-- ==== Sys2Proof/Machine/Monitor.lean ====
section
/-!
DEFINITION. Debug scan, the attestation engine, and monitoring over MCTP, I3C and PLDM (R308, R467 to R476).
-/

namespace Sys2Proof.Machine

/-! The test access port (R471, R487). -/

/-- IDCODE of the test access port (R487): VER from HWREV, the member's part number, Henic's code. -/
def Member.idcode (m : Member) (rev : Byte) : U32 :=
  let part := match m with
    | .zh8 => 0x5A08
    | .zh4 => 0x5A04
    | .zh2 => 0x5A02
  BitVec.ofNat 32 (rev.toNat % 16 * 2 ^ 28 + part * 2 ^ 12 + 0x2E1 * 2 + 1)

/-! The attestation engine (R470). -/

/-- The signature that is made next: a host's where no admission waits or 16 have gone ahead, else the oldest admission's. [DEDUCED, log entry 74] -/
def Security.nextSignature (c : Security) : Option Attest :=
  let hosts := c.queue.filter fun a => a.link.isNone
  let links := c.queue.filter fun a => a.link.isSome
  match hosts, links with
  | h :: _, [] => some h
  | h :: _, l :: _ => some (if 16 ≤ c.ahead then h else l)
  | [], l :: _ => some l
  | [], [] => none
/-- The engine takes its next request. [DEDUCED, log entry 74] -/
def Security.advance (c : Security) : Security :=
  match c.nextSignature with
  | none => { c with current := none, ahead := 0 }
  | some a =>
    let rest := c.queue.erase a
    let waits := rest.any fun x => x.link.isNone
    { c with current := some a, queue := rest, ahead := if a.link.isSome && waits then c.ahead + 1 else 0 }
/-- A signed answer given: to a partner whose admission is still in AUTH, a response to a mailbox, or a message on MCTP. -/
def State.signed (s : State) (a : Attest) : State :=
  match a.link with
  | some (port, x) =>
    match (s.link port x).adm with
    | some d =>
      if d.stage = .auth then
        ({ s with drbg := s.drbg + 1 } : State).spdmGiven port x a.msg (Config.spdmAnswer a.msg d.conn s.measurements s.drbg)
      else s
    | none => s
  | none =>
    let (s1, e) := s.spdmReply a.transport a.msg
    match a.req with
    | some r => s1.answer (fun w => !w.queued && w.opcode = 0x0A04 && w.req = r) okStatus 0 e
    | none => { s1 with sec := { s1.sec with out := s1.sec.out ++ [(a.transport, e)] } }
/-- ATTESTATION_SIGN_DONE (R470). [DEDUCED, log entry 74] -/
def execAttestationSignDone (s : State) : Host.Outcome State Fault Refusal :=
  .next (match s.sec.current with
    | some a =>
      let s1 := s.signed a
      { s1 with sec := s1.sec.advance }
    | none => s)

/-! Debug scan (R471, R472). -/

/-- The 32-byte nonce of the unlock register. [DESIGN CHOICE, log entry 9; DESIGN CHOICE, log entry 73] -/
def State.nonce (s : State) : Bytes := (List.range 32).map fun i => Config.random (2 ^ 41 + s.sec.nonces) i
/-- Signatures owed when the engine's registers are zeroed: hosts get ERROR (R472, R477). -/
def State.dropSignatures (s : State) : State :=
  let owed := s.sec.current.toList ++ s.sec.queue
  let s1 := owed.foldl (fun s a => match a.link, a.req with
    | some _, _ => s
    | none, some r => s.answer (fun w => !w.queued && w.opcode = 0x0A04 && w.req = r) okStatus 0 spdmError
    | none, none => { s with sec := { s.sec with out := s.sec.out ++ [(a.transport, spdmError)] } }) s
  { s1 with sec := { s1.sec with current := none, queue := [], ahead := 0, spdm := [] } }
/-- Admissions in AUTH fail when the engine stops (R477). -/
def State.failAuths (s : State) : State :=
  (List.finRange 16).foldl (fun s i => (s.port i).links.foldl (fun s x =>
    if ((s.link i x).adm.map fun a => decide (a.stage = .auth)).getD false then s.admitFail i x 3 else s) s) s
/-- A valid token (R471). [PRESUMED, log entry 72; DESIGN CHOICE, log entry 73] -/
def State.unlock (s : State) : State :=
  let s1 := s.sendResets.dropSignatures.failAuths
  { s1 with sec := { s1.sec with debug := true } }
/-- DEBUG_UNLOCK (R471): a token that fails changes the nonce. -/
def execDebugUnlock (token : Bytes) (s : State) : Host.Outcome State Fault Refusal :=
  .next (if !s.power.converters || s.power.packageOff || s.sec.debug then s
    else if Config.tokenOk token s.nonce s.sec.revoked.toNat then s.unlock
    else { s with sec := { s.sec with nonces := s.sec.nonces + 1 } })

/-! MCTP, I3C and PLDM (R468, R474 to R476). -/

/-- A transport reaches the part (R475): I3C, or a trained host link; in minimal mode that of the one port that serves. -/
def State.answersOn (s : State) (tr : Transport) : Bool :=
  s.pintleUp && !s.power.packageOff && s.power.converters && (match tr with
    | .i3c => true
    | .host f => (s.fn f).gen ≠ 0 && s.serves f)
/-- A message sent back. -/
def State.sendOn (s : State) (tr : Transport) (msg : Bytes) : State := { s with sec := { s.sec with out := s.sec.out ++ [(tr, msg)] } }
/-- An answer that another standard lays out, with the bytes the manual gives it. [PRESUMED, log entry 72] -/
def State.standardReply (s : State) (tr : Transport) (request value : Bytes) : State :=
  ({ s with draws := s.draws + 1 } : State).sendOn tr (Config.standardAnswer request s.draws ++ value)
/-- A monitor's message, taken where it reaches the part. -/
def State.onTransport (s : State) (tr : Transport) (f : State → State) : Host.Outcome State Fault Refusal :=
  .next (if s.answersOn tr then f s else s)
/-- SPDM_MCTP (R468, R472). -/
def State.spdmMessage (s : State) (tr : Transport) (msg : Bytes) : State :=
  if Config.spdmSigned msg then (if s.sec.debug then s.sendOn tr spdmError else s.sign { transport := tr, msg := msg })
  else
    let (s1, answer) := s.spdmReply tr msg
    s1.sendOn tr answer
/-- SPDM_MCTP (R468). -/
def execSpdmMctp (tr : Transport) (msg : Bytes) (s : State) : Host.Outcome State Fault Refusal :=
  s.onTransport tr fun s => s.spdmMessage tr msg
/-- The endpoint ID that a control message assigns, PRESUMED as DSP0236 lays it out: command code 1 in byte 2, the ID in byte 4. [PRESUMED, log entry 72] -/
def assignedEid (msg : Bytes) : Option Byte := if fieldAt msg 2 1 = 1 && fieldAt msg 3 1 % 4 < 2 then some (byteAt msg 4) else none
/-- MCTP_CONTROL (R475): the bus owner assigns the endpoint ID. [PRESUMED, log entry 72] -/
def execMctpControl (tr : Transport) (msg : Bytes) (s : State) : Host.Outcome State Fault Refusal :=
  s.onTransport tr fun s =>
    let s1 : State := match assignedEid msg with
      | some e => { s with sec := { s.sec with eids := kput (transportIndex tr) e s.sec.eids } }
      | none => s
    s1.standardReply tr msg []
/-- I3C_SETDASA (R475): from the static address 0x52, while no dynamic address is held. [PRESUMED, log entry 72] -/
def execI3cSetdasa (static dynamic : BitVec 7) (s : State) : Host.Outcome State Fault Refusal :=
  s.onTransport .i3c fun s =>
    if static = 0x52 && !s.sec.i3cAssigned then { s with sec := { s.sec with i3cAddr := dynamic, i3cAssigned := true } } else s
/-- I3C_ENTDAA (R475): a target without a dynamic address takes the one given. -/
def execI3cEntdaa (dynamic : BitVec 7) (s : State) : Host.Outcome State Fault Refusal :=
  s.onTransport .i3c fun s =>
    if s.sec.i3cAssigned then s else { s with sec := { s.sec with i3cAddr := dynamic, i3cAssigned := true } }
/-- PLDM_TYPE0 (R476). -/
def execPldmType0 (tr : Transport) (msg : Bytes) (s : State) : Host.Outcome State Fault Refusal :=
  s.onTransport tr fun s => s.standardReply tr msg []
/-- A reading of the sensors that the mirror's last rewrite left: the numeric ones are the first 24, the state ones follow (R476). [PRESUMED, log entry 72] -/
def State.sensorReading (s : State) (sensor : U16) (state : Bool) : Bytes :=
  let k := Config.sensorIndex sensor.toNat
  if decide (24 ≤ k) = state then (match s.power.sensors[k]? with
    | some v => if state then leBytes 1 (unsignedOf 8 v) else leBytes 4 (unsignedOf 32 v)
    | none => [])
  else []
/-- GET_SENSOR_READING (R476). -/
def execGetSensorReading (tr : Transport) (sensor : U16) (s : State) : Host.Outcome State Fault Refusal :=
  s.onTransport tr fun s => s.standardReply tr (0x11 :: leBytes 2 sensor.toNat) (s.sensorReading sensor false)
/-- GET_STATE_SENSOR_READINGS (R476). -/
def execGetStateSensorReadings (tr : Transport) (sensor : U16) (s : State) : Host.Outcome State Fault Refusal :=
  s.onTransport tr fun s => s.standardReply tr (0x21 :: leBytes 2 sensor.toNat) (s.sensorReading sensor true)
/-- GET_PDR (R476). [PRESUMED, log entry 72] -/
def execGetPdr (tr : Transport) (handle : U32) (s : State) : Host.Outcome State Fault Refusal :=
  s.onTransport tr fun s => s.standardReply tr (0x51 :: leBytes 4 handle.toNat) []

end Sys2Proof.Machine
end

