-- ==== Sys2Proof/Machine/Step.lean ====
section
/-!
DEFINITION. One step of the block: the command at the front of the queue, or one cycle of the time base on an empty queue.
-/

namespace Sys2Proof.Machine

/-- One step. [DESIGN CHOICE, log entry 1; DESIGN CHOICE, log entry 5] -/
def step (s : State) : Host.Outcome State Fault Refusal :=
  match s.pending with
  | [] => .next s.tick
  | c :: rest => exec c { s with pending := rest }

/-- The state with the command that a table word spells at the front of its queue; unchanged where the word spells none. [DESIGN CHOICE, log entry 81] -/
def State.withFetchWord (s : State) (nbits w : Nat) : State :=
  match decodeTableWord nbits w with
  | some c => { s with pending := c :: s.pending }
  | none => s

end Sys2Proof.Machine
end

• REQUIRED WORK: Count up the lines containing "takes" in the listing above, then write that number and stop.

• TASK ANSWER: 2